* **TASK TO CARRY OUT**
The word "access" occurs in some of the lines below; copy each of those lines.

* **SOURCE DATA**
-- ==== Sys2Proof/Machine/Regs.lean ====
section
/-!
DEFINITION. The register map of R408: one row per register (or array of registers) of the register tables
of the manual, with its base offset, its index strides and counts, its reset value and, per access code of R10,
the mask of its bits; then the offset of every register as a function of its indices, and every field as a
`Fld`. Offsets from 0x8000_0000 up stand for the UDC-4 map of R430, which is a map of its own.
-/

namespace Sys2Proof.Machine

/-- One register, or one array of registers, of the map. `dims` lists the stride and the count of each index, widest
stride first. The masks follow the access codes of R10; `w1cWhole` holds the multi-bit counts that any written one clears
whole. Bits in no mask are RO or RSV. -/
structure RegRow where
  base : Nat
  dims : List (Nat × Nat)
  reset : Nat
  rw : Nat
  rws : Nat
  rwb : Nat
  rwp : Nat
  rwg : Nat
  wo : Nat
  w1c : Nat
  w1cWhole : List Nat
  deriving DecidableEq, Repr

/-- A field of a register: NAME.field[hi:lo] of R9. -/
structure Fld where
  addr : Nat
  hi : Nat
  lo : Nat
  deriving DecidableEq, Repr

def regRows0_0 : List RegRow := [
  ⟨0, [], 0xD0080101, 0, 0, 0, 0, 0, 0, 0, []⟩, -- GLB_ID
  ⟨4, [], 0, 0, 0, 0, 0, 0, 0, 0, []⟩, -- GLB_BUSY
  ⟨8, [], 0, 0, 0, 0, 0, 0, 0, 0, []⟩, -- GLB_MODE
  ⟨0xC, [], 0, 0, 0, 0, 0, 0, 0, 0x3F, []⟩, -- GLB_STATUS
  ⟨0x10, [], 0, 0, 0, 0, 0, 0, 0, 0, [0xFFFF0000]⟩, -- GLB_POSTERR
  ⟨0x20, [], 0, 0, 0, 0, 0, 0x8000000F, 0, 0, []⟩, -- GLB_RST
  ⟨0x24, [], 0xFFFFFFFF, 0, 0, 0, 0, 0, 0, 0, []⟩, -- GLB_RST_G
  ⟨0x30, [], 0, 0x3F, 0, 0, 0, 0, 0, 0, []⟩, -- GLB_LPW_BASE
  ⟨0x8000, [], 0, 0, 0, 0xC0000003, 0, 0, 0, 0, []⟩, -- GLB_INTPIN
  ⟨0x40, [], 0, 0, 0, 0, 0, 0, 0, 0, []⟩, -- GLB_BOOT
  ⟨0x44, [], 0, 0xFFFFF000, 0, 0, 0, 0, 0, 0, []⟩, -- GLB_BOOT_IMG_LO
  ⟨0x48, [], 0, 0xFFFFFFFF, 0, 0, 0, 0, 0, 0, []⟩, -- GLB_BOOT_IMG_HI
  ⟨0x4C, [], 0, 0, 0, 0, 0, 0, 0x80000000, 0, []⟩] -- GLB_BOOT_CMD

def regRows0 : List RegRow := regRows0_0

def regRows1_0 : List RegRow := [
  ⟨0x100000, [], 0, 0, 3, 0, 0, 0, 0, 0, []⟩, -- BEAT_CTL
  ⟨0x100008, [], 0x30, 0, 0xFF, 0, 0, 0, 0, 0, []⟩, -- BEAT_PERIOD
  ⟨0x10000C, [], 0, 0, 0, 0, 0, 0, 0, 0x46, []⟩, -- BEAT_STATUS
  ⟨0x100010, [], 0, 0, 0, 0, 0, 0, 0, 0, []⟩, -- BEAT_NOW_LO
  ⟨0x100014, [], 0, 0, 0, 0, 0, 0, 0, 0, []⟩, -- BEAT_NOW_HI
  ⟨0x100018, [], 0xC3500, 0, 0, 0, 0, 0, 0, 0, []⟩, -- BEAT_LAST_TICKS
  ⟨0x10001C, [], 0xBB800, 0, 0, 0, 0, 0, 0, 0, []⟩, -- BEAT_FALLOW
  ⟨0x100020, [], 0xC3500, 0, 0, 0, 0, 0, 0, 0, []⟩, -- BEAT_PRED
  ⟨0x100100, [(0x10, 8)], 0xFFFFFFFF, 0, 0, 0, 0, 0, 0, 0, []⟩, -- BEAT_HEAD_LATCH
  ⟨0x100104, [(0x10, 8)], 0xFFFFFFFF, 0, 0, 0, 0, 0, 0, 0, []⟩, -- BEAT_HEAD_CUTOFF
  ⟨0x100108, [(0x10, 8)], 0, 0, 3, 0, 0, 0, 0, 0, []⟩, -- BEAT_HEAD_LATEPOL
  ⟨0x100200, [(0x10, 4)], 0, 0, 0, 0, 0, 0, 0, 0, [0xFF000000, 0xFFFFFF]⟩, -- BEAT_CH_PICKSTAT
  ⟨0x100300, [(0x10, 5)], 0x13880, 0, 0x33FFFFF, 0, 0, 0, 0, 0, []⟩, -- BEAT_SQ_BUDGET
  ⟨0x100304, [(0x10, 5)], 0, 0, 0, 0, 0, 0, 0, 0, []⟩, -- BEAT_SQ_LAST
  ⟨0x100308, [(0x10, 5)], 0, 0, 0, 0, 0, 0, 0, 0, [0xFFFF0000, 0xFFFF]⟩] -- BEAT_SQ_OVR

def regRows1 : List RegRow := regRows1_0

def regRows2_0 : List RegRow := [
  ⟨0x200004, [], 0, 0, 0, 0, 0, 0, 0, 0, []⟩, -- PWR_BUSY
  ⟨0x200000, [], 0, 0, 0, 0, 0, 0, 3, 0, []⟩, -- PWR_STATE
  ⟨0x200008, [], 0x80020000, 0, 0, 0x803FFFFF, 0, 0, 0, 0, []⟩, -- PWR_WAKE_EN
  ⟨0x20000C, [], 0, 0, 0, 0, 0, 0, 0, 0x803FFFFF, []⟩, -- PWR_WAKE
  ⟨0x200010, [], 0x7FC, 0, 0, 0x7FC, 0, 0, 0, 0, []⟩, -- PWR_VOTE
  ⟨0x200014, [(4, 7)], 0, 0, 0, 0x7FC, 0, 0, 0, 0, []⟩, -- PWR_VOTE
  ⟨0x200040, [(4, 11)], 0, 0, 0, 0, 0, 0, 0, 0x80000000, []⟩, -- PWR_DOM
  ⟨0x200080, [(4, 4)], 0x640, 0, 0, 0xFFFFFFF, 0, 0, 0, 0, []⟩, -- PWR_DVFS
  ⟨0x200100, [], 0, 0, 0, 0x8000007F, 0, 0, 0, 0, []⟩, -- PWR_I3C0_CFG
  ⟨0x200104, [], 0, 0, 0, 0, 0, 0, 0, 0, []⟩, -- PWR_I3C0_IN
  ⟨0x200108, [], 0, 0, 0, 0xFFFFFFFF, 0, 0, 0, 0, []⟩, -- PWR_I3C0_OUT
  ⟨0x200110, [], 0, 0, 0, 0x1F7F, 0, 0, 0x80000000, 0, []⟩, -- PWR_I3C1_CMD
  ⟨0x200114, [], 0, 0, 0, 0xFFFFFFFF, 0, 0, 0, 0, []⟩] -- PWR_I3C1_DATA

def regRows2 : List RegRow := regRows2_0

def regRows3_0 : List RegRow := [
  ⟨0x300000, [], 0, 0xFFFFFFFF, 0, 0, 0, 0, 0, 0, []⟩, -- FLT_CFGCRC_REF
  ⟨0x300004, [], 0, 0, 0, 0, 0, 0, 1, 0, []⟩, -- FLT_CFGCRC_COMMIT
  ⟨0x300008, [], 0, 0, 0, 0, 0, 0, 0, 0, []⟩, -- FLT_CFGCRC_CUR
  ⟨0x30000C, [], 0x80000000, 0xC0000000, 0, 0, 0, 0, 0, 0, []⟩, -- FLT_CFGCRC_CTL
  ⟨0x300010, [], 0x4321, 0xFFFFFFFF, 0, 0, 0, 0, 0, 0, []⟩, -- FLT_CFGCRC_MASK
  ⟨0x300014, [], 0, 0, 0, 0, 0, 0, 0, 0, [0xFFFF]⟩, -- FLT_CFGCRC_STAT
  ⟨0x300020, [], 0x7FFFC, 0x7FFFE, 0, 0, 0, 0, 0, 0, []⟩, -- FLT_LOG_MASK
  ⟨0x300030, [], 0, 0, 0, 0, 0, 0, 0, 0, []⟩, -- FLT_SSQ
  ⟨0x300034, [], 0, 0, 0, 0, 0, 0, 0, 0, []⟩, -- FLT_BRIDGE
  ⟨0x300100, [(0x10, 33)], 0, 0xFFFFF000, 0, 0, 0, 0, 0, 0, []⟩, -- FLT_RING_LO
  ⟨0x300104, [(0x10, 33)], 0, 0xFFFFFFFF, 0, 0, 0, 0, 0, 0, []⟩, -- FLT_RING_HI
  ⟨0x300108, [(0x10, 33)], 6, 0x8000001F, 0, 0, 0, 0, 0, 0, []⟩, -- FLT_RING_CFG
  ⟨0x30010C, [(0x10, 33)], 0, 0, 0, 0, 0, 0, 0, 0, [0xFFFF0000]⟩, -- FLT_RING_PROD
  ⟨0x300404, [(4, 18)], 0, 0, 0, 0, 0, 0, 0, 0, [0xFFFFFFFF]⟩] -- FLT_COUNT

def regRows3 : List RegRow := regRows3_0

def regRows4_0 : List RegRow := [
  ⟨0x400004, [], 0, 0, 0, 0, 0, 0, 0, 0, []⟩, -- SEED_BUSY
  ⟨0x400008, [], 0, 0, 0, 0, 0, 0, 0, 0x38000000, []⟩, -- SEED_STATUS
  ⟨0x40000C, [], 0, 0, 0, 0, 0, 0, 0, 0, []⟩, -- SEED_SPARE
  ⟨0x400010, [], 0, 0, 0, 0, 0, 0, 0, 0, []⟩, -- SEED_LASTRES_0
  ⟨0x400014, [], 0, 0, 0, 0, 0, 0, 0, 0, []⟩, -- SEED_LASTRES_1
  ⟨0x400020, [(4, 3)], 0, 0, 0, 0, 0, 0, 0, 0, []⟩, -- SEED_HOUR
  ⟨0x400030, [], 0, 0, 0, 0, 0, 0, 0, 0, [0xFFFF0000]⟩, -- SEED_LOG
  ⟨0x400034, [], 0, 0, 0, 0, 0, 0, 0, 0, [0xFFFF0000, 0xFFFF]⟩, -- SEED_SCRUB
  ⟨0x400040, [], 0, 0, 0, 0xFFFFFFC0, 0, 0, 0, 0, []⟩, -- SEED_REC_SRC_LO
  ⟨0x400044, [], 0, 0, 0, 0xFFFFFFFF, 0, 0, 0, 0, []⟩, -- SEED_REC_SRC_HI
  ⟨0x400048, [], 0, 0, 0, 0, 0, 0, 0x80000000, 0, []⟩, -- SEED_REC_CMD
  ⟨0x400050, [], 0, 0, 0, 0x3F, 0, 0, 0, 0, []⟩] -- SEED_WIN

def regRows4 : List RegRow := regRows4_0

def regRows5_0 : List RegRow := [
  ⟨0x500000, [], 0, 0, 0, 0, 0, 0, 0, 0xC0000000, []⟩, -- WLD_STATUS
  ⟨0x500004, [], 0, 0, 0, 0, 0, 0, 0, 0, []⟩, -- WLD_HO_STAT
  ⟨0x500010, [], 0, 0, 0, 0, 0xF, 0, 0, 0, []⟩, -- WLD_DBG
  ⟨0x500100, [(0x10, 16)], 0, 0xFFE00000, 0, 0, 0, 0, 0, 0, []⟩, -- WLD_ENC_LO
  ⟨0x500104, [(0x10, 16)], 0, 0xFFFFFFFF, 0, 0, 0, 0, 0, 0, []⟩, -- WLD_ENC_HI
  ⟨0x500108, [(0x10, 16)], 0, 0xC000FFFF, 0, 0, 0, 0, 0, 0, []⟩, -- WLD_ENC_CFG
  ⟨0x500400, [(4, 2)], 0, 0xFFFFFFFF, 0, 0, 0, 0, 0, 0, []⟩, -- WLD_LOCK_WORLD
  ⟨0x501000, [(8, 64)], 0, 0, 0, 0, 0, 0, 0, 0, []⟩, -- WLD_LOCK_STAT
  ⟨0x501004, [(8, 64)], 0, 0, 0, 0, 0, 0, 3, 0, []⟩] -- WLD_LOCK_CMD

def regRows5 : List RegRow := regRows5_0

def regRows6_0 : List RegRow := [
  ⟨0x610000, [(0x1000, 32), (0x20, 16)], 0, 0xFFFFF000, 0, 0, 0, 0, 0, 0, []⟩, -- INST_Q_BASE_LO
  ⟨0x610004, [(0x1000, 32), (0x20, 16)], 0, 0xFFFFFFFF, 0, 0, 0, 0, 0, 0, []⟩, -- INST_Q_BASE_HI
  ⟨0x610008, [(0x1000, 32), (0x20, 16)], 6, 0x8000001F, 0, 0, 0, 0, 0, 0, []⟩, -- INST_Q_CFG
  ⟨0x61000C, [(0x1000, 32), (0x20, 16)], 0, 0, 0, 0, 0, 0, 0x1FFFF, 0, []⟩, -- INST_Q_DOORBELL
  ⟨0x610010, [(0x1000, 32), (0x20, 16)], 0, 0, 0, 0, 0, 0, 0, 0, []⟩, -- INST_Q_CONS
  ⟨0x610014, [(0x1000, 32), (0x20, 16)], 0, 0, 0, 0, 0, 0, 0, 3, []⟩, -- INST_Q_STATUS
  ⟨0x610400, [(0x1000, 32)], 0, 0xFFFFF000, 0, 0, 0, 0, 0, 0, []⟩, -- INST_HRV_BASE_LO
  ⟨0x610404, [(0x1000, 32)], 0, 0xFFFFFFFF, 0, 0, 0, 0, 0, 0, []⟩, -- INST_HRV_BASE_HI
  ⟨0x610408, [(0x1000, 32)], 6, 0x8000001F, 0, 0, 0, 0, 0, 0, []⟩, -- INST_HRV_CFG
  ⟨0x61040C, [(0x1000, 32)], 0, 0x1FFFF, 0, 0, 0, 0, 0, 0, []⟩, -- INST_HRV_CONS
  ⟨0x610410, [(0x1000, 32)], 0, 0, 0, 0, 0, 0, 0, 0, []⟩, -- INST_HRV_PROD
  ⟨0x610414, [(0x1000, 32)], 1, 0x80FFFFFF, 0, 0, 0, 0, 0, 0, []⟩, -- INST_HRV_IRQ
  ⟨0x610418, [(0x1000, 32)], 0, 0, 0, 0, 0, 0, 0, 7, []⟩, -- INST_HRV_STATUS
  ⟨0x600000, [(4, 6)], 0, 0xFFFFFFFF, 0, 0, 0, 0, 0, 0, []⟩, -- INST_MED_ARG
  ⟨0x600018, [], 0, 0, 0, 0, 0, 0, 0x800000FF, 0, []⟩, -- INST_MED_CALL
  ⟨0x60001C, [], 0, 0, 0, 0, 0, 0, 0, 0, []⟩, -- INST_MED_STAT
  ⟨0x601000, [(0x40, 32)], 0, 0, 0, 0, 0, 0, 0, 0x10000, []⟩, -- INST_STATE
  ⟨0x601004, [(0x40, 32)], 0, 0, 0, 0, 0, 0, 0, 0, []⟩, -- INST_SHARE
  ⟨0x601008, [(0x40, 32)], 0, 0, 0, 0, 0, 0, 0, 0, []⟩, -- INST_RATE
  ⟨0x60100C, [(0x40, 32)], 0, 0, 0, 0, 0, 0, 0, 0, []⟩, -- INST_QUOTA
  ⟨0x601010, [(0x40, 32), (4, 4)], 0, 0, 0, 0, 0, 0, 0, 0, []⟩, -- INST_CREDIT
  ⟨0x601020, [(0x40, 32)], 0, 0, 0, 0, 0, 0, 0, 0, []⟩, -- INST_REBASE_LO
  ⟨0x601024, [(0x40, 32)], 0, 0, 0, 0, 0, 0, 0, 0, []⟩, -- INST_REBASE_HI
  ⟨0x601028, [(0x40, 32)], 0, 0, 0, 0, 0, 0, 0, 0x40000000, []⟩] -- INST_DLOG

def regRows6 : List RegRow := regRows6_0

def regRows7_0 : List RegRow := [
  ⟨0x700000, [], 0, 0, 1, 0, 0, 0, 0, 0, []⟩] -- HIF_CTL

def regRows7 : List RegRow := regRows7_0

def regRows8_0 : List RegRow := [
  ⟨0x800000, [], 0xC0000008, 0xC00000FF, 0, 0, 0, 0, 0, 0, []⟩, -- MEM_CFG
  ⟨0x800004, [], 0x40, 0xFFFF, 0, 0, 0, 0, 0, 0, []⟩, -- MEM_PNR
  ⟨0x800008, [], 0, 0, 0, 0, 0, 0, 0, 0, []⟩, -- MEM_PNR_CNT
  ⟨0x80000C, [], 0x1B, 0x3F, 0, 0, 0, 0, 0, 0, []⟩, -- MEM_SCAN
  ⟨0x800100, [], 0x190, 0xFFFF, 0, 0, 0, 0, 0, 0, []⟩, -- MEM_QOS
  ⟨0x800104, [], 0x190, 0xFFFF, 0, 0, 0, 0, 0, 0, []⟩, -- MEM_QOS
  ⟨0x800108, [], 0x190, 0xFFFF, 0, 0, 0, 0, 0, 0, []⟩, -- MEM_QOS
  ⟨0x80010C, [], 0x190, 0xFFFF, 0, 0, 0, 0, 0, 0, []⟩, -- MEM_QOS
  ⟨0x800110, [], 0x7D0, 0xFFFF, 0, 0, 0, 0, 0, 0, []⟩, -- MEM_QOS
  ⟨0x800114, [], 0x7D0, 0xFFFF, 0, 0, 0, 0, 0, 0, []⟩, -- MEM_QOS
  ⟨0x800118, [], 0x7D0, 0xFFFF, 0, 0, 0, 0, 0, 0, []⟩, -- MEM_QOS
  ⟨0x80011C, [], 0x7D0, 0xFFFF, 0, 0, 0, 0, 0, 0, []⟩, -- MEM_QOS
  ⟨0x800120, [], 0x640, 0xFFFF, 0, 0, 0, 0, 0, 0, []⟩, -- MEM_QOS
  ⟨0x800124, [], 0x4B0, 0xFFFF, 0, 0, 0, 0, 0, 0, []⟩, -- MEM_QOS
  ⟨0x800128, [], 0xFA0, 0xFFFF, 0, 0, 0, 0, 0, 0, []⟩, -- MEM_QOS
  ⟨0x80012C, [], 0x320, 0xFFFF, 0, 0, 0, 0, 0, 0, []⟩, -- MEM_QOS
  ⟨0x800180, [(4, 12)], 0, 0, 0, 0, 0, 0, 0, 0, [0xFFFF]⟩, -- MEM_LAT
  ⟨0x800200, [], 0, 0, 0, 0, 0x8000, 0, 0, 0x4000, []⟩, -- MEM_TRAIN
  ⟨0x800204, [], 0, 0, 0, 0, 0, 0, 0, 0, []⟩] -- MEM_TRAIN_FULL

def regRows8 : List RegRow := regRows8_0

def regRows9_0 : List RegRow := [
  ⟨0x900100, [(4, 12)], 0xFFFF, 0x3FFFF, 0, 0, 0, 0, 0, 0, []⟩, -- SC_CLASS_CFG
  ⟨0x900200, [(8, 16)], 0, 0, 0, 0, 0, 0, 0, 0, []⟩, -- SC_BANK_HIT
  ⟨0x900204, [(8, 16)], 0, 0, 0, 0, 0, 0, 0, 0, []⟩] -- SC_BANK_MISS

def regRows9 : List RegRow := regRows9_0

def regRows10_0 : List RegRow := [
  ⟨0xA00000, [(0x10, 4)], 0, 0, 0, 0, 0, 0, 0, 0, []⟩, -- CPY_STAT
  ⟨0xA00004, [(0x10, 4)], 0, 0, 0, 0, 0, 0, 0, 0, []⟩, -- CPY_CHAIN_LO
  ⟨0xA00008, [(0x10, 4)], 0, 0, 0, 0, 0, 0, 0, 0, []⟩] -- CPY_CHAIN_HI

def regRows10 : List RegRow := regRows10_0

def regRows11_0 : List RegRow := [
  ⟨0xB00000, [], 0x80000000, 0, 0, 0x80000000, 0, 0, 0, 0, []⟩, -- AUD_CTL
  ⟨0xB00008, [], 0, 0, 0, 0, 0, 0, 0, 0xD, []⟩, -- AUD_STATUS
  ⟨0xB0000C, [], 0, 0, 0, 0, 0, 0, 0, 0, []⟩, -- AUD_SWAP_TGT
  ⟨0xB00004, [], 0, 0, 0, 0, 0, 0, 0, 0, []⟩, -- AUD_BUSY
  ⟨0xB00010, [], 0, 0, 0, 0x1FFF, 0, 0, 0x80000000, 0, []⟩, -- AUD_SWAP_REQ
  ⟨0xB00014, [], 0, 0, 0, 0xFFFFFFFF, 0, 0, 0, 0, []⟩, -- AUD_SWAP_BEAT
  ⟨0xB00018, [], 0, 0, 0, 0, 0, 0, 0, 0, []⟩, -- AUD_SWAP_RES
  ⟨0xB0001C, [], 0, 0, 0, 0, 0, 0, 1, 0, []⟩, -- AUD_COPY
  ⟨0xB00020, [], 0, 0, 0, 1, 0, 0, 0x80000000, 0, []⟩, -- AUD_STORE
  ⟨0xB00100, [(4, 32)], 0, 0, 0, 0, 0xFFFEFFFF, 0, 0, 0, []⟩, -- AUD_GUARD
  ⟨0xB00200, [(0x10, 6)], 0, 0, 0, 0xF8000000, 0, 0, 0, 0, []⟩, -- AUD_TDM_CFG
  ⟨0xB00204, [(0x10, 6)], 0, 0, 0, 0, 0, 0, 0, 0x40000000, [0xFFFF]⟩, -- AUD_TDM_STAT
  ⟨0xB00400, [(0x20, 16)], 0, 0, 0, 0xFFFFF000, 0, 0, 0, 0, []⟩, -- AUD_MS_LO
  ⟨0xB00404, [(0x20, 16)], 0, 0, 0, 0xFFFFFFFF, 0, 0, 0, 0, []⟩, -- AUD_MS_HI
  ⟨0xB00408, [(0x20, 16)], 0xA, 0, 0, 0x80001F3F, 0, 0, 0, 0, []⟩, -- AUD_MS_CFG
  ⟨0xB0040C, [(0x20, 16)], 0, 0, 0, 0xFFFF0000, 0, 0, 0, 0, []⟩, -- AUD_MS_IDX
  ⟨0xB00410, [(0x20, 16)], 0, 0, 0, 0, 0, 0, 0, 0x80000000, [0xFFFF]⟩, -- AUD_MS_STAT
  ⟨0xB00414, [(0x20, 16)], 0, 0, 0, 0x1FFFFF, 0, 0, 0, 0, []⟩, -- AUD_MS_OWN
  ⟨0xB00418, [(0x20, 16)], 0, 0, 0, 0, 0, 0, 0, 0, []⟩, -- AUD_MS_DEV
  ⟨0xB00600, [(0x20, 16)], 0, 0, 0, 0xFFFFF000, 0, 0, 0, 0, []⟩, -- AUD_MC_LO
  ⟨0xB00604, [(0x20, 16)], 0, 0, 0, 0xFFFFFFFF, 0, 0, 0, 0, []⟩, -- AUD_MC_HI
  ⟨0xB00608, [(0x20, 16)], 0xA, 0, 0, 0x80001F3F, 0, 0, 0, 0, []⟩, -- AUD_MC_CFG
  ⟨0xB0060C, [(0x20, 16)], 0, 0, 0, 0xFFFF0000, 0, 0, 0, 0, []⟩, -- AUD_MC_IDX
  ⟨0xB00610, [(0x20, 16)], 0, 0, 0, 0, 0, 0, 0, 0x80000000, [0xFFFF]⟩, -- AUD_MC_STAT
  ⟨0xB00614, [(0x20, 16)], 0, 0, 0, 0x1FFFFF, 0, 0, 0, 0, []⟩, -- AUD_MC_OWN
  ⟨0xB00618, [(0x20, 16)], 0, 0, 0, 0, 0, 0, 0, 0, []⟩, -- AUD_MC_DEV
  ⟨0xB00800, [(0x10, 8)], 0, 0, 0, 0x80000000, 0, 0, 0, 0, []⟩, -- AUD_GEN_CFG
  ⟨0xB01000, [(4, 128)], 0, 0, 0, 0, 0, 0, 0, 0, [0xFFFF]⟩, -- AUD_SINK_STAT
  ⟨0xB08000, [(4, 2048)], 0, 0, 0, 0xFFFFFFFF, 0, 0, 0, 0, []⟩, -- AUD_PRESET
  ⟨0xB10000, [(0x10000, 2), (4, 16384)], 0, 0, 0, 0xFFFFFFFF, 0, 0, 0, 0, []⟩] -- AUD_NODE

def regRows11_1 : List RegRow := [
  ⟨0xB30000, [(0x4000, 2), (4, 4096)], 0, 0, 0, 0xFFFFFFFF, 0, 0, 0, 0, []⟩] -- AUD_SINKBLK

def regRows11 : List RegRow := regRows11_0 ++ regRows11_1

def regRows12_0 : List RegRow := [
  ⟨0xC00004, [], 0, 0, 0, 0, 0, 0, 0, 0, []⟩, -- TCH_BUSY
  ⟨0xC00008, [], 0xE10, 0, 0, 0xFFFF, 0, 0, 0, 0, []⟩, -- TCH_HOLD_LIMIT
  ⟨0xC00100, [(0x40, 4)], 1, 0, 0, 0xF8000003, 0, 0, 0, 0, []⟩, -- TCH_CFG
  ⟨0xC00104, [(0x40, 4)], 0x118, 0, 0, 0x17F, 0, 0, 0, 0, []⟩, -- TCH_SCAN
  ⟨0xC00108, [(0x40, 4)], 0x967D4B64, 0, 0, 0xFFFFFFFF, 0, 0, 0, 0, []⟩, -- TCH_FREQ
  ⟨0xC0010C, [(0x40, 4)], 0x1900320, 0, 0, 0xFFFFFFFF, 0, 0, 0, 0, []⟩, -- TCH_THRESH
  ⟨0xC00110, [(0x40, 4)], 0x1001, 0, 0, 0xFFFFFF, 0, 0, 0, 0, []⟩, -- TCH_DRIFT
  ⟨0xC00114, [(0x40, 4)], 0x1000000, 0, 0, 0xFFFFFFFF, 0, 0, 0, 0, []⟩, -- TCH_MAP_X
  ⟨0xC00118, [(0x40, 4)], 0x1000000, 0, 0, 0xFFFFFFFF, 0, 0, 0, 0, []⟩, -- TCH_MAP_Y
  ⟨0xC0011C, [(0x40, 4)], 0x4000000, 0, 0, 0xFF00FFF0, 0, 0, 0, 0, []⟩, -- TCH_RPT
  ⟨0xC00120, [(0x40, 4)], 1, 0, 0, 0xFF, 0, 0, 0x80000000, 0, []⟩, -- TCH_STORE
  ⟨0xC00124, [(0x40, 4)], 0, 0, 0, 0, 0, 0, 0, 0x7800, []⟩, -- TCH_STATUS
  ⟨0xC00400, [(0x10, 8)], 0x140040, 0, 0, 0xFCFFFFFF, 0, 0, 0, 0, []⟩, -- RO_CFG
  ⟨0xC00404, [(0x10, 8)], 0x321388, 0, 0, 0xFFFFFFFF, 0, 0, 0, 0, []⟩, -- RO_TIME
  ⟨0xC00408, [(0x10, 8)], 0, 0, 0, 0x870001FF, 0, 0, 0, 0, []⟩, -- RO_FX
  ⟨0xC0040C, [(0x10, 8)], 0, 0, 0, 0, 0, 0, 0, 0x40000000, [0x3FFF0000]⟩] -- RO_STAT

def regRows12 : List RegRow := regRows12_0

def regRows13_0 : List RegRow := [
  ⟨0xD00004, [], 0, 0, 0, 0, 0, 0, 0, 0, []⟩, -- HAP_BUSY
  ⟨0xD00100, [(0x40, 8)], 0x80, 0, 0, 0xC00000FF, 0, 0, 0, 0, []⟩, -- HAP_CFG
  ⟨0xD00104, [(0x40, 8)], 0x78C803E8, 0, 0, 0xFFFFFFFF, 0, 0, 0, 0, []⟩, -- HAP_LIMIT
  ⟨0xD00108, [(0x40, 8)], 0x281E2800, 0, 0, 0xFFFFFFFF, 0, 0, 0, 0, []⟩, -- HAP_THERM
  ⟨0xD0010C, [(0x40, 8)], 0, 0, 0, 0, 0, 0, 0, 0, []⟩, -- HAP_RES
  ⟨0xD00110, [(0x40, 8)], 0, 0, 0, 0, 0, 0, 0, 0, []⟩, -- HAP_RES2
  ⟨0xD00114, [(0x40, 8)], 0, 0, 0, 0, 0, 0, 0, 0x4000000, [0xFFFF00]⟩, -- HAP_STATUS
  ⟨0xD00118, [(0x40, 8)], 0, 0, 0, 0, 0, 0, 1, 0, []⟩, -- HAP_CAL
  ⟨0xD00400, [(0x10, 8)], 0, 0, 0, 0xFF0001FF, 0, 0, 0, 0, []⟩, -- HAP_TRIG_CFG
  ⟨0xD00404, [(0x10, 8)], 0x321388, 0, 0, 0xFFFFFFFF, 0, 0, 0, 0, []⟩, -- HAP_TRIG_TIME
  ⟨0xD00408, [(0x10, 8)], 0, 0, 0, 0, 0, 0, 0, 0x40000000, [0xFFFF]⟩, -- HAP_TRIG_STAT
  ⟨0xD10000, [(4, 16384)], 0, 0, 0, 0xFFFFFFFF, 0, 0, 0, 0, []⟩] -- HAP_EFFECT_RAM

* **TASK SOLUTION**
of the manual, with its base offset, its index strides and counts, its reset value and, per access code of R10,
stride first. The masks follow the access codes of R10; `w1cWhole` holds the multi-bit counts that any written one clears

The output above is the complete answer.